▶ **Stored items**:
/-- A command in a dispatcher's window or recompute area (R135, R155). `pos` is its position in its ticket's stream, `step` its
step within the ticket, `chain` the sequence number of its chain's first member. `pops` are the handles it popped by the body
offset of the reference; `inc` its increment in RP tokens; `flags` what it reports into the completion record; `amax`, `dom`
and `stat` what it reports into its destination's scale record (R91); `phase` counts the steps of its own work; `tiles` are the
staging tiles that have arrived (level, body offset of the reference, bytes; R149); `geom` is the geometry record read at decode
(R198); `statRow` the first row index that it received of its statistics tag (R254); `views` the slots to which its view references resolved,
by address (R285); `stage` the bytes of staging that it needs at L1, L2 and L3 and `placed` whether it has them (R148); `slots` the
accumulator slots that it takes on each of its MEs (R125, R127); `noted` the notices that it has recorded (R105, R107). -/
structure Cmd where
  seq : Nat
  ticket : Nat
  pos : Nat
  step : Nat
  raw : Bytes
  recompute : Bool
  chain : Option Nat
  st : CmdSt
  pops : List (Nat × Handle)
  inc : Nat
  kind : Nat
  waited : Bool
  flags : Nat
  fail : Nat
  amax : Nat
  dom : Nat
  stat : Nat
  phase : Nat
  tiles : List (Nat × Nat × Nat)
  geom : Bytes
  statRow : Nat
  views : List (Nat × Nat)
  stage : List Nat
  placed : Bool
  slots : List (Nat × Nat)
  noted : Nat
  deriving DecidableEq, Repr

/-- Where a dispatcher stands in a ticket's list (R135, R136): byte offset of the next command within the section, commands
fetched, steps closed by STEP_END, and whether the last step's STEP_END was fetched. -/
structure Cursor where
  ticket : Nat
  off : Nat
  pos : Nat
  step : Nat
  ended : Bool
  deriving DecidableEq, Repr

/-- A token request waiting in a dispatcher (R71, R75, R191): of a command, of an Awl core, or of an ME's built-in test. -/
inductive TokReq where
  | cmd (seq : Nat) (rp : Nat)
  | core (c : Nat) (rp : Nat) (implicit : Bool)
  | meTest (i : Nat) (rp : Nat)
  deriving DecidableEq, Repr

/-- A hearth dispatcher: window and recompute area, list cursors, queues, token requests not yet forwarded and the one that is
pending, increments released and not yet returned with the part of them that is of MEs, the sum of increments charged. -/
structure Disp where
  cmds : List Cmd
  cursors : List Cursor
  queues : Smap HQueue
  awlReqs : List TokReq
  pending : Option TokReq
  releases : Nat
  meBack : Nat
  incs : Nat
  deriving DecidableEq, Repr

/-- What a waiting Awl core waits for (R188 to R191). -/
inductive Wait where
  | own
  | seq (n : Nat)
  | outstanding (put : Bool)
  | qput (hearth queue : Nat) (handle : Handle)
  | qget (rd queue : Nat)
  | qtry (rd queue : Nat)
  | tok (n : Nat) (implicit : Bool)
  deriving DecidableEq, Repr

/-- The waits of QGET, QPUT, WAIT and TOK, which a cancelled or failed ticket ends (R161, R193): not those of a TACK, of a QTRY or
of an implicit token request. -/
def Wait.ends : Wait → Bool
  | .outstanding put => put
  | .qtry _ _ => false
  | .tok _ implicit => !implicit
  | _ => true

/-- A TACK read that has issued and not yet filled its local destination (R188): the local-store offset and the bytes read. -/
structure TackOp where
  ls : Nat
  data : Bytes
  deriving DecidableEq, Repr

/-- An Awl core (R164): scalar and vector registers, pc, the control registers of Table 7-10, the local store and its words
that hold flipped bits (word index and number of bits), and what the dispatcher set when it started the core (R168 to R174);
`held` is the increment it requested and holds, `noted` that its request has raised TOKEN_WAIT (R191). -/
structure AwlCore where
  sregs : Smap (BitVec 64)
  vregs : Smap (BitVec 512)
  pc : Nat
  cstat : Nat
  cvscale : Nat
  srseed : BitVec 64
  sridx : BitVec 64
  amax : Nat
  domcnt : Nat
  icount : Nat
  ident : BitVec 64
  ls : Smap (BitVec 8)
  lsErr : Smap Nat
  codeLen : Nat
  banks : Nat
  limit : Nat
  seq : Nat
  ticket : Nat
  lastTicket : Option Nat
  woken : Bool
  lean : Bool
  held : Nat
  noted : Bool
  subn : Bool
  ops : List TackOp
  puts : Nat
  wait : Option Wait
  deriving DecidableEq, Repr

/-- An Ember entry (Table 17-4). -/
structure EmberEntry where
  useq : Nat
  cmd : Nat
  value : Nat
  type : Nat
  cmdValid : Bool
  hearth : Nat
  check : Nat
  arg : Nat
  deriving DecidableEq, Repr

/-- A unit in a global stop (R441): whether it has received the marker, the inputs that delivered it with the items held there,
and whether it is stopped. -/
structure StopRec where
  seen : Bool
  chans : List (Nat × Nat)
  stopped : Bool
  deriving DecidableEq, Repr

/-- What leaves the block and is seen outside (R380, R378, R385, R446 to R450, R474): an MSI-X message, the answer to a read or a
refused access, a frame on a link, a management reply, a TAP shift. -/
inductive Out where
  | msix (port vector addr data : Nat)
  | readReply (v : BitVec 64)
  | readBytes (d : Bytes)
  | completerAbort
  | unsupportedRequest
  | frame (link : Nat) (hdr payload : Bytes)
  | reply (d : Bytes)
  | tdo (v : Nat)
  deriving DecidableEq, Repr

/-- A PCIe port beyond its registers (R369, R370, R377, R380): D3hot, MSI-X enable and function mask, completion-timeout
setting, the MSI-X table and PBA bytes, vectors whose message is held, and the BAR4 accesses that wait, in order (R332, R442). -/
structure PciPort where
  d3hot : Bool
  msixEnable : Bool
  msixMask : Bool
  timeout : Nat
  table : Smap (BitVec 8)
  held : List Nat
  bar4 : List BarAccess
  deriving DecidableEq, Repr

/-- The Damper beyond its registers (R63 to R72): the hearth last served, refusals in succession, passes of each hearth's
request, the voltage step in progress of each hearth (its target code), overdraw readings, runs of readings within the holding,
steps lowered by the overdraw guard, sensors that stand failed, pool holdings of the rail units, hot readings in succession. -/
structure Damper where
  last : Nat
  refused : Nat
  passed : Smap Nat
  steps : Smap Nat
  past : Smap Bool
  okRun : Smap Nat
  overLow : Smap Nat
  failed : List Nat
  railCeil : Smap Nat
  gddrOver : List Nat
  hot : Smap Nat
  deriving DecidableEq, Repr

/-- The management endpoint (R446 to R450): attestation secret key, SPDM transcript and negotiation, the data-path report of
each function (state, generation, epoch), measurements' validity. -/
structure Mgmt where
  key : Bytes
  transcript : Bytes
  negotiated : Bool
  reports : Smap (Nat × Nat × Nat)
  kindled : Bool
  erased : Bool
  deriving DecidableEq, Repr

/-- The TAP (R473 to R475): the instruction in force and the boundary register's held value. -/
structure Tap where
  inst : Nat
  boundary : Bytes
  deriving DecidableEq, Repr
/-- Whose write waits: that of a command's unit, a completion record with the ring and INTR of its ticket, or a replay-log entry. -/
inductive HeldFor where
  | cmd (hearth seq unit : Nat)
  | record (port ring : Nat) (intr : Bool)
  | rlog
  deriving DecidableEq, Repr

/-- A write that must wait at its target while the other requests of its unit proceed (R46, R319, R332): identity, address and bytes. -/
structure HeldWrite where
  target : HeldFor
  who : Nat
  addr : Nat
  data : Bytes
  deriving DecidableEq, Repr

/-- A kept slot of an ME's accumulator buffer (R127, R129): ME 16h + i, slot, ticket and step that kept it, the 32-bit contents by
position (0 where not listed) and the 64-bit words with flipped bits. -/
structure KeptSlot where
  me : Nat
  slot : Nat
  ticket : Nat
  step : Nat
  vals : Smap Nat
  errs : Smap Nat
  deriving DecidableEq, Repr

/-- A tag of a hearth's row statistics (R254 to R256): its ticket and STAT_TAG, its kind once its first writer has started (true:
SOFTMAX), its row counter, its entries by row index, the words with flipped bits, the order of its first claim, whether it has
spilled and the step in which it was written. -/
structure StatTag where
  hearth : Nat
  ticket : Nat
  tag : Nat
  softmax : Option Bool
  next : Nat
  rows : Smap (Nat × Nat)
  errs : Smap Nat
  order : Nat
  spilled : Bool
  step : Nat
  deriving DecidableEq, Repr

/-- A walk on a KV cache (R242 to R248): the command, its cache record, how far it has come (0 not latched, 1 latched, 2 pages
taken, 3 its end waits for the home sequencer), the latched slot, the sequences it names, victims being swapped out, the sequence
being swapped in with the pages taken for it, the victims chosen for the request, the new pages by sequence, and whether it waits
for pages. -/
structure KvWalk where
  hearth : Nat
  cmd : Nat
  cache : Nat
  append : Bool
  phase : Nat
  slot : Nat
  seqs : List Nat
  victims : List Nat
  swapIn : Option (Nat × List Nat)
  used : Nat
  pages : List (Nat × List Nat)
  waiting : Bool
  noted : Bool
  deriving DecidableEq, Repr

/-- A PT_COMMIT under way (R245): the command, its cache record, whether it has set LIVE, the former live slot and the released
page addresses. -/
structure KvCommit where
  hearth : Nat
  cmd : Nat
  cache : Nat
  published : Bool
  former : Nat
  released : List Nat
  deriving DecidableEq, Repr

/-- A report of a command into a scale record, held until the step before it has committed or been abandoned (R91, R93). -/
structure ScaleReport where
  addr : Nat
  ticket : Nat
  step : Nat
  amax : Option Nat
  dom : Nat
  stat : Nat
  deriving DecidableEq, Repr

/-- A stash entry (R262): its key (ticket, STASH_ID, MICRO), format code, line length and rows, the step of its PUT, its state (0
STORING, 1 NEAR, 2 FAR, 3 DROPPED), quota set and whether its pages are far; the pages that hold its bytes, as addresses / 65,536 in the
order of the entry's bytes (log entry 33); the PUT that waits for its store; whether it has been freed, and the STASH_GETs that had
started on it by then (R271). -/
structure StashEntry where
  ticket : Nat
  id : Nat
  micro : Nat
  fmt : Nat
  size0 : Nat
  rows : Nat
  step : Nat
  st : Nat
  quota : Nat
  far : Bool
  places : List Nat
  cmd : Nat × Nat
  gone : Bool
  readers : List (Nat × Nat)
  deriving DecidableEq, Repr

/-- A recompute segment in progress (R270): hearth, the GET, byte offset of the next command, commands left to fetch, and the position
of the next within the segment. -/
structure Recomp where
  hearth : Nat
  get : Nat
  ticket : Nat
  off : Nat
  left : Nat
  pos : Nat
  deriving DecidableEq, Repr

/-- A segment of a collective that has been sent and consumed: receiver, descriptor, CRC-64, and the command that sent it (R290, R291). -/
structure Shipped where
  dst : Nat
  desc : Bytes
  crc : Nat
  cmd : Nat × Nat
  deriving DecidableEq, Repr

---

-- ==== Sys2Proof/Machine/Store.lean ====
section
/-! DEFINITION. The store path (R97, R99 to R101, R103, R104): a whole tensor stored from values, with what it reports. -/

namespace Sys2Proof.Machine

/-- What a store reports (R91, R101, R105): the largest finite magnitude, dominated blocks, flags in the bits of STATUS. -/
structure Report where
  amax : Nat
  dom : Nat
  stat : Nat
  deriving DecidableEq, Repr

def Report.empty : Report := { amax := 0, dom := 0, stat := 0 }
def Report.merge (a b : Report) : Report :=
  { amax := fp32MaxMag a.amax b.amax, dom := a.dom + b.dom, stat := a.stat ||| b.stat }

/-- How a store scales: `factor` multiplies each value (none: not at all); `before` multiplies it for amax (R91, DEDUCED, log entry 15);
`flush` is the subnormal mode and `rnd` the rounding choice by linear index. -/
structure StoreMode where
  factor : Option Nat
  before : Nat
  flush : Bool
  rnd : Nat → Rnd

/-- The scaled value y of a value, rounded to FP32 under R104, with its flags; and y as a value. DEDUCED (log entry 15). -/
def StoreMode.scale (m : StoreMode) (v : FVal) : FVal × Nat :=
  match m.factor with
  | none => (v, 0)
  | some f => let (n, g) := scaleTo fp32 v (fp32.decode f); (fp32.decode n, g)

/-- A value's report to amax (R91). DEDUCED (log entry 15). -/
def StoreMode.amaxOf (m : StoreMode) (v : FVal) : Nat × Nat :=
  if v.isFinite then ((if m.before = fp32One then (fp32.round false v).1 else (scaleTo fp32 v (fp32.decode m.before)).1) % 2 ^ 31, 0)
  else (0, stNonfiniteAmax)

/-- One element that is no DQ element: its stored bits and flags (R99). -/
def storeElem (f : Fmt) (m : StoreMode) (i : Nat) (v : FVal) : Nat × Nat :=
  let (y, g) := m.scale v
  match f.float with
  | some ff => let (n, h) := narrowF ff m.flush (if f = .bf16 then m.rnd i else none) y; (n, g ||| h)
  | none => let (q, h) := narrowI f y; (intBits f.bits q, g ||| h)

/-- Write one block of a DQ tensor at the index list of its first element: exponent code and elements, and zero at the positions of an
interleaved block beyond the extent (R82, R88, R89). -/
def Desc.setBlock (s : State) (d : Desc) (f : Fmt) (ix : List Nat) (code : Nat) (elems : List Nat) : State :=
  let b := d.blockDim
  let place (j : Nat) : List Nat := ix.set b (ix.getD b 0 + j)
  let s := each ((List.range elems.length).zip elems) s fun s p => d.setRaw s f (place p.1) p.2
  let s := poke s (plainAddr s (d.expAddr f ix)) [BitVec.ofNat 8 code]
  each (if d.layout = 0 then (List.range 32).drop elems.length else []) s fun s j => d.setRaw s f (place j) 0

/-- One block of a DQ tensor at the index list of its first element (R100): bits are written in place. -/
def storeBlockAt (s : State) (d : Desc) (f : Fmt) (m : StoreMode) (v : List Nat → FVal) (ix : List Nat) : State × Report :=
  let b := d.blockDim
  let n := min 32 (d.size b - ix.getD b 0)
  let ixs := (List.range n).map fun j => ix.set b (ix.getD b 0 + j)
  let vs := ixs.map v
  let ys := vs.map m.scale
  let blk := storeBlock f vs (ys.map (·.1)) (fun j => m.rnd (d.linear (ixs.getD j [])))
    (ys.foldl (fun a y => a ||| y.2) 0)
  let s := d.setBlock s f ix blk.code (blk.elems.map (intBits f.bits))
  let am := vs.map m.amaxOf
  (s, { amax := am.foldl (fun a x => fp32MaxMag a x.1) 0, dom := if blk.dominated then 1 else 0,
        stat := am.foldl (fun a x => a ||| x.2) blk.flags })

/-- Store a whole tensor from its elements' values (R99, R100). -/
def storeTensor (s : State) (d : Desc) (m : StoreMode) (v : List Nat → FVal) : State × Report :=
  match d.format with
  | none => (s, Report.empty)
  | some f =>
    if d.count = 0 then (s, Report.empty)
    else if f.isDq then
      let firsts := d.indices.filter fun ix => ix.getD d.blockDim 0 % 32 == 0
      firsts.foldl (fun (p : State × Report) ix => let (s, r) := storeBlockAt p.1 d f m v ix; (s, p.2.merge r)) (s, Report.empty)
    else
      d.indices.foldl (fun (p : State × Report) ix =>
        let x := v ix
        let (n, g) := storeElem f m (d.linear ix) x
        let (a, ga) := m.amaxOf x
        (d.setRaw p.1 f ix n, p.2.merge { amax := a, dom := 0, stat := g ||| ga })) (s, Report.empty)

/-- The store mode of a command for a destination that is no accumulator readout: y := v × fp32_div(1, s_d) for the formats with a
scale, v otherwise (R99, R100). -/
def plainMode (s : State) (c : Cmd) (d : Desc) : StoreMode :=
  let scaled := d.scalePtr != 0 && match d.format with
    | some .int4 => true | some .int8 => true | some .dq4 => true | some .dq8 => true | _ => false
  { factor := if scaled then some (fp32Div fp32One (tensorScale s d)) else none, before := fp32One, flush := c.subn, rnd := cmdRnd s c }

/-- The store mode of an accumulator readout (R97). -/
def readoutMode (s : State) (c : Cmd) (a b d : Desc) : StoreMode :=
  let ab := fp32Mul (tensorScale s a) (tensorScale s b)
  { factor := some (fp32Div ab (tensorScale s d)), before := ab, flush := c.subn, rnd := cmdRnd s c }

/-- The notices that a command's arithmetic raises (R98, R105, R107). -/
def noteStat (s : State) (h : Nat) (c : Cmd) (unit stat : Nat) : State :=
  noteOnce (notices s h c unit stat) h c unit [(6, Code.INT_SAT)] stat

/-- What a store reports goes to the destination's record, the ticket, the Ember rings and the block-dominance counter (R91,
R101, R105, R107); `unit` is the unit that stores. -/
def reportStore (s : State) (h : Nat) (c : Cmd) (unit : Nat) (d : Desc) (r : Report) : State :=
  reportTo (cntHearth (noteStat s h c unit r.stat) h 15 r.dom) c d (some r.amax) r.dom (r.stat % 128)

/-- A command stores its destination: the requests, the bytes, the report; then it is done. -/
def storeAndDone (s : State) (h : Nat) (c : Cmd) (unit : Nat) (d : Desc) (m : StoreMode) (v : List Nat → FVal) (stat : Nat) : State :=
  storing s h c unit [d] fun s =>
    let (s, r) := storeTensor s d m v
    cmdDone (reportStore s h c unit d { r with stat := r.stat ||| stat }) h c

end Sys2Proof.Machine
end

▶ **ABOUT THIS EXERCISE**: When a line in the data above contains the string "ends", copy that line.

▶ **FINISHED TASK**:
/-- The waits of QGET, QPUT, WAIT and TOK, which a cancelled or failed ticket ends (R161, R193): not those of a TACK, of a QTRY or
def Wait.ends : Wait → Bool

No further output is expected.